# [Requirement]
When the string "reading" occurs in a line of the records, show that line.

╭─ Extracted data

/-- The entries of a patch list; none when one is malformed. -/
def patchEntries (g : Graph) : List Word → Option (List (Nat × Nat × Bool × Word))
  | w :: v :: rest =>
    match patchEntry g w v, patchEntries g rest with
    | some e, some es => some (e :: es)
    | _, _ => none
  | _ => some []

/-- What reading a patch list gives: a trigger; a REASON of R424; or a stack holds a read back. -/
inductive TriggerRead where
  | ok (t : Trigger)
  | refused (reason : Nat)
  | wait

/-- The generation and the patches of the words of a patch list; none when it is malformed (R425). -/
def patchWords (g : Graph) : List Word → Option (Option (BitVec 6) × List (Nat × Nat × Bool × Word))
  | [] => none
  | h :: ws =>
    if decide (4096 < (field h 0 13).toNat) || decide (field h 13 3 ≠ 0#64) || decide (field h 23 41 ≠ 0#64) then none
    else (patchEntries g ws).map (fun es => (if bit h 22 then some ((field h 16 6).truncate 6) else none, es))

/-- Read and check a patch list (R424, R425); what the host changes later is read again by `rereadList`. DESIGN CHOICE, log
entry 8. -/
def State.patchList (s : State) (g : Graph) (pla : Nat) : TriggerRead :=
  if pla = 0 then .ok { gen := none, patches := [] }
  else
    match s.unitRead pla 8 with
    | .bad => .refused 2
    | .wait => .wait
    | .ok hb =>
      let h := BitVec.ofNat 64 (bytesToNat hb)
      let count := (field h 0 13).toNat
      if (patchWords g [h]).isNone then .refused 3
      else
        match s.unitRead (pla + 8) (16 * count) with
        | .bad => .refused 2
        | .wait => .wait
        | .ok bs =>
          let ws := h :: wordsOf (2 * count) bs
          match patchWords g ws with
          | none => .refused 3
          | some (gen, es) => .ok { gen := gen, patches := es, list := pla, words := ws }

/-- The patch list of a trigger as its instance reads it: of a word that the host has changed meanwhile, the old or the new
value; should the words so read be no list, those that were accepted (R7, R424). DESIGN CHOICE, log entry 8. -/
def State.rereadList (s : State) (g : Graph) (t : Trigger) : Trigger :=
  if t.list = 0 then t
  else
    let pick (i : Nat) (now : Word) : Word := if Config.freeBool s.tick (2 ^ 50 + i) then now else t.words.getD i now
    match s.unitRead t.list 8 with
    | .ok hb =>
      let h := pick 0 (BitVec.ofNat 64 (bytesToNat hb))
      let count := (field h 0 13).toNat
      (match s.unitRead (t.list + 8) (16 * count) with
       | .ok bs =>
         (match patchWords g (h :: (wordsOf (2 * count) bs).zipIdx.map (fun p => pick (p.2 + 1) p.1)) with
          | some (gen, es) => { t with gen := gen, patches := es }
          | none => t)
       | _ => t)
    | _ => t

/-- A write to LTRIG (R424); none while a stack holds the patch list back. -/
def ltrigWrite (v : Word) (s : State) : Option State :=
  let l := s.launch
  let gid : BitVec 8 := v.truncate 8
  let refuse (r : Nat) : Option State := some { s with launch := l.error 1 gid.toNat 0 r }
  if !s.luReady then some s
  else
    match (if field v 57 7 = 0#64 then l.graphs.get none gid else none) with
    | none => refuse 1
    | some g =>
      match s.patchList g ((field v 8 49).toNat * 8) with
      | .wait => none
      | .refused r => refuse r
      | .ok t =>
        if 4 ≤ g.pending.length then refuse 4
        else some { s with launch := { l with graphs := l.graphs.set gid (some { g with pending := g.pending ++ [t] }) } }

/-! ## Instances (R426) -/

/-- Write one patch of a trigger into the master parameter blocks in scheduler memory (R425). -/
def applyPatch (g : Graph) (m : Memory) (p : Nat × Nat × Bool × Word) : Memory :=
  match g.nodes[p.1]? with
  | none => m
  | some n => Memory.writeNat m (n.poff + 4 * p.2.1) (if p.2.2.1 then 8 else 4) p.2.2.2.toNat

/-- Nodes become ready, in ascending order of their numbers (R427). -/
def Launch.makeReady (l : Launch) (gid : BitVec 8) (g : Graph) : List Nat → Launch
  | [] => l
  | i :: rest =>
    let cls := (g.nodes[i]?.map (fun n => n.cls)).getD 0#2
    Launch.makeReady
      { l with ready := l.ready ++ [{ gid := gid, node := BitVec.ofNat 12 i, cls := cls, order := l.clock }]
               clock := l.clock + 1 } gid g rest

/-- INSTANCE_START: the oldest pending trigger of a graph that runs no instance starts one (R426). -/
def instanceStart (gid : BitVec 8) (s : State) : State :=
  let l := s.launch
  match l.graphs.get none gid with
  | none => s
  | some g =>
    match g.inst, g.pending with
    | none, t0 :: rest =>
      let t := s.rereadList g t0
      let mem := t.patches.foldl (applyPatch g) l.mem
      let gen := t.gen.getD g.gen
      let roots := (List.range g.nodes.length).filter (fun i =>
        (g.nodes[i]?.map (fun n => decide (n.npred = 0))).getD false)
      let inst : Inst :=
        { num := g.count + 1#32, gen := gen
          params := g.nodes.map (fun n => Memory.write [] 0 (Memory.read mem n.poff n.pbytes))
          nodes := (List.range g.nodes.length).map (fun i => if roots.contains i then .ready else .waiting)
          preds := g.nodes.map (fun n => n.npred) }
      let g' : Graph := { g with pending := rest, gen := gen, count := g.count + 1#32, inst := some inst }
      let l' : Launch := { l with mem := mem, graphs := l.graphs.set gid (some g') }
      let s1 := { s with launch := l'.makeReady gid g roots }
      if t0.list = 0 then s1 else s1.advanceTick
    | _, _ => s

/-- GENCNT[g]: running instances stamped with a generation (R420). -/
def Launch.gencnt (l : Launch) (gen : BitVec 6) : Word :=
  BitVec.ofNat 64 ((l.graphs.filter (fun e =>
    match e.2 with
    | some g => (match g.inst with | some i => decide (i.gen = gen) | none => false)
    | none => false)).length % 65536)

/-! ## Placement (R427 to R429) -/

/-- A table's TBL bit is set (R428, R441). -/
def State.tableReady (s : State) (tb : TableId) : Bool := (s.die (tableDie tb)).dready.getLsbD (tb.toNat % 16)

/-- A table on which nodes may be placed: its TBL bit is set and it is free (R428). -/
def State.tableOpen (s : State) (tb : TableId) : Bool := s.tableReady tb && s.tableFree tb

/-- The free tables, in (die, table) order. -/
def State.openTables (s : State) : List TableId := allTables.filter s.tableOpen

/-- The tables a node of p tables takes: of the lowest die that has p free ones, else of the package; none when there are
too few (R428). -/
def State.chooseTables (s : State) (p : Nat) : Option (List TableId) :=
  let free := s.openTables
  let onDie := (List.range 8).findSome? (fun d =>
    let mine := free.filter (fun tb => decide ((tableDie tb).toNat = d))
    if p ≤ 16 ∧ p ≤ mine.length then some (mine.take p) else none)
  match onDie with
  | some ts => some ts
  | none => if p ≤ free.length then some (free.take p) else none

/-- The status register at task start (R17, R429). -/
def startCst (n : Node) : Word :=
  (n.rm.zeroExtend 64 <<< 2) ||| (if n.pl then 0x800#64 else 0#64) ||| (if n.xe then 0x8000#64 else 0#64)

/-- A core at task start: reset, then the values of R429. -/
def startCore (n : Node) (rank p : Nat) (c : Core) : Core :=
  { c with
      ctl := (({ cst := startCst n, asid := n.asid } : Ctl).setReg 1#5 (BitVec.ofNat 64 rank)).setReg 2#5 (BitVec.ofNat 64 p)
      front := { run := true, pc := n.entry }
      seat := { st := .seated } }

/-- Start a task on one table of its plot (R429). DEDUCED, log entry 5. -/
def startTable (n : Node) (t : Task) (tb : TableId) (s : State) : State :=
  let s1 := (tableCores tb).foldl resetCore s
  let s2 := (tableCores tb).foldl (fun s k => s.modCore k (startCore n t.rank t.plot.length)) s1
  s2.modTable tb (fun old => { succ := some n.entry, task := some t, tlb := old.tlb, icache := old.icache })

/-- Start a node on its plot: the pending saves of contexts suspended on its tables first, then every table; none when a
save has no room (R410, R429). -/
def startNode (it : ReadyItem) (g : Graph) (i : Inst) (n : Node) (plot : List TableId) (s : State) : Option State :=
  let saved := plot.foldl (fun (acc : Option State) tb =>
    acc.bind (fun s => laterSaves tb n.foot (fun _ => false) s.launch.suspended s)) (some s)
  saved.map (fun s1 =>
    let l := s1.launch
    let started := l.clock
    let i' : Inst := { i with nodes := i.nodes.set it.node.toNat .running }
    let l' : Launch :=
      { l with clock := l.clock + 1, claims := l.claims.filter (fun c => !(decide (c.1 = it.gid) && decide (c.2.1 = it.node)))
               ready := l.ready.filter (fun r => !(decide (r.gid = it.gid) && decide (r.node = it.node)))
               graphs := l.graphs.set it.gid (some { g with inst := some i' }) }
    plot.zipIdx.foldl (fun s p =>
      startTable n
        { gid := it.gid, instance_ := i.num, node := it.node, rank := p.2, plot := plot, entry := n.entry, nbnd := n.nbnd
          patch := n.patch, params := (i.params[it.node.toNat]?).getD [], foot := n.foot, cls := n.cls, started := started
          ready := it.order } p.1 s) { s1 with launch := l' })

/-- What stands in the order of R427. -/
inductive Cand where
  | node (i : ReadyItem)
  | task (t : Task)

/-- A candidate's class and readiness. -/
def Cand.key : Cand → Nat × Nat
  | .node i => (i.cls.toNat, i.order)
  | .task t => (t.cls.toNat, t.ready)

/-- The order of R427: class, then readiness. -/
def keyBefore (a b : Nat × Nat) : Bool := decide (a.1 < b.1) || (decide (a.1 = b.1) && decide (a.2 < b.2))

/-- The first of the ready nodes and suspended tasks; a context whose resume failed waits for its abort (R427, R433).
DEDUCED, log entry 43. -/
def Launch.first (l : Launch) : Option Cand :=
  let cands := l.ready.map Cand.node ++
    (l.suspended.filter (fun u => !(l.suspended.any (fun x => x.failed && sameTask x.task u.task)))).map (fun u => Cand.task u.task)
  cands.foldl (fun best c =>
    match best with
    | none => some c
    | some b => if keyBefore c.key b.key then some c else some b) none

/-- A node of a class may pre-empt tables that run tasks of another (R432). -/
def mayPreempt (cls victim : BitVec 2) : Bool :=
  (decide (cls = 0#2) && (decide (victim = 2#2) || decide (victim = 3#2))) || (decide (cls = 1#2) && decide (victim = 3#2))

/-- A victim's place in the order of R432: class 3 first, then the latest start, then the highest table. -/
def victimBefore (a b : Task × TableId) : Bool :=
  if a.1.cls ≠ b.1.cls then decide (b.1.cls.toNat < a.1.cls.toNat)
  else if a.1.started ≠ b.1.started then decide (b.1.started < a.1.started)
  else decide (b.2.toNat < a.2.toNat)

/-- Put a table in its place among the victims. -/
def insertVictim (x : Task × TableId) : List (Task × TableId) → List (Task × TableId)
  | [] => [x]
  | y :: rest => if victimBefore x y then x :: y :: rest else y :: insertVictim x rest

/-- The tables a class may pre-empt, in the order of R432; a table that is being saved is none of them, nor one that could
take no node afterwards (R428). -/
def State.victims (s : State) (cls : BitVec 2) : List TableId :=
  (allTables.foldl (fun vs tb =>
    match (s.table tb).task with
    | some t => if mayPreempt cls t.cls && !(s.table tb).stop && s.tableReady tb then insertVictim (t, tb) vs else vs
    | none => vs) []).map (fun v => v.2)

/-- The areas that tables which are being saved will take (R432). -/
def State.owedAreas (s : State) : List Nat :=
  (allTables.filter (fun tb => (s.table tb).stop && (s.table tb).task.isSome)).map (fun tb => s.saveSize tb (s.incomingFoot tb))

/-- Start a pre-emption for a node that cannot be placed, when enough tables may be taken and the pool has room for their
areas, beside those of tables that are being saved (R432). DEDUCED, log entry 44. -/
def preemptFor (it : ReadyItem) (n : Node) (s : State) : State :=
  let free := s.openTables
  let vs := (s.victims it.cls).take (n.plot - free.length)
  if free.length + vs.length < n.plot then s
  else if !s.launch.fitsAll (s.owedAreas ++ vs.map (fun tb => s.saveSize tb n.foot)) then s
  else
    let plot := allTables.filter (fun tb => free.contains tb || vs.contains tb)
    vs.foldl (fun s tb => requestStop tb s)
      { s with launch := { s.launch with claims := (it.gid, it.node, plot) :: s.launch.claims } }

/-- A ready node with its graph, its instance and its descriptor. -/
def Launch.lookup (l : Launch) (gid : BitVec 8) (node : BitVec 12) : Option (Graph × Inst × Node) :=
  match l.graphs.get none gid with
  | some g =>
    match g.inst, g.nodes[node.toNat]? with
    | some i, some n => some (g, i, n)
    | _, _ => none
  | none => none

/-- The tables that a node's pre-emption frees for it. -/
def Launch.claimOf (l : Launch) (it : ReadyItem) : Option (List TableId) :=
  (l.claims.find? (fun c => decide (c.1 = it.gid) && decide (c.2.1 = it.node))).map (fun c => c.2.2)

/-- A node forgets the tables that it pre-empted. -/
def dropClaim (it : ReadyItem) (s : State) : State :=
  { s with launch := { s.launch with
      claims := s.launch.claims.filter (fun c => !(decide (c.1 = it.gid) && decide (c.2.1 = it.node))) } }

╰─
╭─ Extracted data

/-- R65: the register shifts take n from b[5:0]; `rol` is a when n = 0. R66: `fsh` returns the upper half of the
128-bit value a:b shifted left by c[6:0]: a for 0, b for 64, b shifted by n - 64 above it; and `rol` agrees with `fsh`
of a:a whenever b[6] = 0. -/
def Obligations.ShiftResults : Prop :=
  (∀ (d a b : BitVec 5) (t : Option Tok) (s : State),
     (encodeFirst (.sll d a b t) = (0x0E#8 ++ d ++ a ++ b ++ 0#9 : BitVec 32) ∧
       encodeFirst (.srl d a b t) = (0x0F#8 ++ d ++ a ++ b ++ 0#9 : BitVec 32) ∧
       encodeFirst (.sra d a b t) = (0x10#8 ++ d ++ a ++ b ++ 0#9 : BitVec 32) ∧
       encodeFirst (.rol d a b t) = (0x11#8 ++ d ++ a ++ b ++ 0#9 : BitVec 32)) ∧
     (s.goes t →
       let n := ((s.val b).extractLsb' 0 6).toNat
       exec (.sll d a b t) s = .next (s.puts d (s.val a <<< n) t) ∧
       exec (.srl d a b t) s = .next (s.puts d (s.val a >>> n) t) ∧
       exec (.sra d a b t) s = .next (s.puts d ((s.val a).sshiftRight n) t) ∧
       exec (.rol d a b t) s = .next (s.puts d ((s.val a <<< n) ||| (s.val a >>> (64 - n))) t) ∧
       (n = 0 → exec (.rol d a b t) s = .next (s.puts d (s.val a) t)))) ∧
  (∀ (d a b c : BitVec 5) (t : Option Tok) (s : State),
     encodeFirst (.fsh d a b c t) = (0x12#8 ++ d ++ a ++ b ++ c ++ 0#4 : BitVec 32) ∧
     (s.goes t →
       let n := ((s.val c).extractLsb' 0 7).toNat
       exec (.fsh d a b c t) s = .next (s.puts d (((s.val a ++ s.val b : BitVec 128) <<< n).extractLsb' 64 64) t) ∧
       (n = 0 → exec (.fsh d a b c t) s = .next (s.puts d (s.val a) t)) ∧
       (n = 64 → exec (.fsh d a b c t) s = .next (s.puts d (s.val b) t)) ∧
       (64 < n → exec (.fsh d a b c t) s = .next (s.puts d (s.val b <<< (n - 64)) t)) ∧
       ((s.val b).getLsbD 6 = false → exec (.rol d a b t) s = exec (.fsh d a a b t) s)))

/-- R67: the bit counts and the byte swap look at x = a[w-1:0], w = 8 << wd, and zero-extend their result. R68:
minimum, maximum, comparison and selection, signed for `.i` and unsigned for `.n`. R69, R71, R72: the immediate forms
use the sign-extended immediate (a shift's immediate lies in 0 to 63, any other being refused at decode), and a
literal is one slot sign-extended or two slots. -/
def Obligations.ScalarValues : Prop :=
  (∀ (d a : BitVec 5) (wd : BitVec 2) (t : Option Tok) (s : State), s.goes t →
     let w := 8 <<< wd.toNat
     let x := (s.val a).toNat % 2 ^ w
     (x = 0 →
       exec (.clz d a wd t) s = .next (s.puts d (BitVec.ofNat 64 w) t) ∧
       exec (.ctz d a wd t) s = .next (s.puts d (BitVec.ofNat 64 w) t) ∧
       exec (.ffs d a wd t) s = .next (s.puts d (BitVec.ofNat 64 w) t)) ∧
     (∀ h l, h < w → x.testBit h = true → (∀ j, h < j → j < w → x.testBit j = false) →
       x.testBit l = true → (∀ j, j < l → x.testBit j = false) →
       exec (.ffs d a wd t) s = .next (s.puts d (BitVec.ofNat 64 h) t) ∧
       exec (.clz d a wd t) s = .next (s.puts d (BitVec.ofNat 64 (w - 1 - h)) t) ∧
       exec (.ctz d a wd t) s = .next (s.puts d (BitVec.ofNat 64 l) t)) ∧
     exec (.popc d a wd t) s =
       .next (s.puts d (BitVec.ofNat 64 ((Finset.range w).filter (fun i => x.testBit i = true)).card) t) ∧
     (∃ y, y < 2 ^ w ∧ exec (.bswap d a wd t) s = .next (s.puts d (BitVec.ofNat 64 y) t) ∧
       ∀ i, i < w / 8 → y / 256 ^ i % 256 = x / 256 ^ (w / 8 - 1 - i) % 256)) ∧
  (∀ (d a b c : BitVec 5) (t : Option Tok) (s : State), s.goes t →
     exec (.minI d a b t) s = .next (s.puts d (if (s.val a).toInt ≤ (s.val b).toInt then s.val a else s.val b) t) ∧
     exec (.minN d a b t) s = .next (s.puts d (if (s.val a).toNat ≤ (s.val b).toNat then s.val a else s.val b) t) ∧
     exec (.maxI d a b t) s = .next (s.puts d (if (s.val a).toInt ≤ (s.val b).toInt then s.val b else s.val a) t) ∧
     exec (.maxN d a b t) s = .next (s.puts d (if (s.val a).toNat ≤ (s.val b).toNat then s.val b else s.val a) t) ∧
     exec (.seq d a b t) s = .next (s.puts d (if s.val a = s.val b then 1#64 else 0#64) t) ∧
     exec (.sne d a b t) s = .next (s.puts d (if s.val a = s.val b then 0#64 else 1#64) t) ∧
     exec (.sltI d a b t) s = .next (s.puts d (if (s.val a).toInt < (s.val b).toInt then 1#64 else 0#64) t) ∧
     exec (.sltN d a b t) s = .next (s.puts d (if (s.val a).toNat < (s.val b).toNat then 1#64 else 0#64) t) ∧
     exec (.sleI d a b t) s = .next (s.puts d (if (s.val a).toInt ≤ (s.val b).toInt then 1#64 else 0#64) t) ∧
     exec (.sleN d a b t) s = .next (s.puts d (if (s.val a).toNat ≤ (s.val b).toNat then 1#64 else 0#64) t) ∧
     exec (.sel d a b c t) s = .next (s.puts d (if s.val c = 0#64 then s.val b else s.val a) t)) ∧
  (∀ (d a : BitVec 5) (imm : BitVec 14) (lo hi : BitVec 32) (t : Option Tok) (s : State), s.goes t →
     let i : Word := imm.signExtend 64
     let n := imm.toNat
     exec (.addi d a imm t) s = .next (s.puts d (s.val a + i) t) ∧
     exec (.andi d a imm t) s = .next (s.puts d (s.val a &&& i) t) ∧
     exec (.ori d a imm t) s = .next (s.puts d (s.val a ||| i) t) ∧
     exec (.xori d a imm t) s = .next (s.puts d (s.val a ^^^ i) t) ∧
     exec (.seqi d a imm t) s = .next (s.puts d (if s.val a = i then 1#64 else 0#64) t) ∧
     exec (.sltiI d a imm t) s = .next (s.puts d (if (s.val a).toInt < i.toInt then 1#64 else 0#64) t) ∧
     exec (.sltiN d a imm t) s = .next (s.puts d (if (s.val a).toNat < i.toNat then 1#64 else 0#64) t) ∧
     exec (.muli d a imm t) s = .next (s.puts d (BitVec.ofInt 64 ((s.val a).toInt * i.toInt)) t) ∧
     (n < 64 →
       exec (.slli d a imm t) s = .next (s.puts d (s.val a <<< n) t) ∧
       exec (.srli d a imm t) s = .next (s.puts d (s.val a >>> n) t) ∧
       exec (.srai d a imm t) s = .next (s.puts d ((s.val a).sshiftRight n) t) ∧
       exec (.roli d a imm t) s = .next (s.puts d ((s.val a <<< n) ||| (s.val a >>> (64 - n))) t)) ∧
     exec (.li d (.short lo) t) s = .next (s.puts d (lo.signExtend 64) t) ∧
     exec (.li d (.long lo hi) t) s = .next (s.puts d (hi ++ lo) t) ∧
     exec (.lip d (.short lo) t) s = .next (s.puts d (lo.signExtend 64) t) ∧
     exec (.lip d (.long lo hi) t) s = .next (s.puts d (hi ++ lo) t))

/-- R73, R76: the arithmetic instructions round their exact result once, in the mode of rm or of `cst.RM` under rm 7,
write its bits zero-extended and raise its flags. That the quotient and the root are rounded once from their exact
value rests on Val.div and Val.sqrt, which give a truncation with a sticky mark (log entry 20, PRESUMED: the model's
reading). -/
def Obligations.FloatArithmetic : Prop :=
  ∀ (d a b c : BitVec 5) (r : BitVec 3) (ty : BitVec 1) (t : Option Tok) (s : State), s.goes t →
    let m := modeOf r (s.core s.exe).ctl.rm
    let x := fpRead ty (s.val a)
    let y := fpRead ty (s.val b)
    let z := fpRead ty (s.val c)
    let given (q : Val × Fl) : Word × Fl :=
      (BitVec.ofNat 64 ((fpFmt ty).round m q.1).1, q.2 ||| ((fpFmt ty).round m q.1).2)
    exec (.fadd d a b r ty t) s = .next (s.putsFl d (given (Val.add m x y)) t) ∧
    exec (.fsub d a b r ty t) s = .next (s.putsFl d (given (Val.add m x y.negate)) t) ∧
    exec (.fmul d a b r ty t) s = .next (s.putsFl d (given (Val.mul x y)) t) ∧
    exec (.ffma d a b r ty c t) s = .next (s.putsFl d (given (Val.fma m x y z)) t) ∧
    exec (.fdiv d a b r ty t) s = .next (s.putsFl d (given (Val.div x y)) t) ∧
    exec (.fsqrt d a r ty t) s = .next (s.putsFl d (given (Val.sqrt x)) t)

╰─

# [Task result]
/-- What reading a patch list gives: a trigger; a REASON of R424; or a stack holds a read back. -/
reading). -/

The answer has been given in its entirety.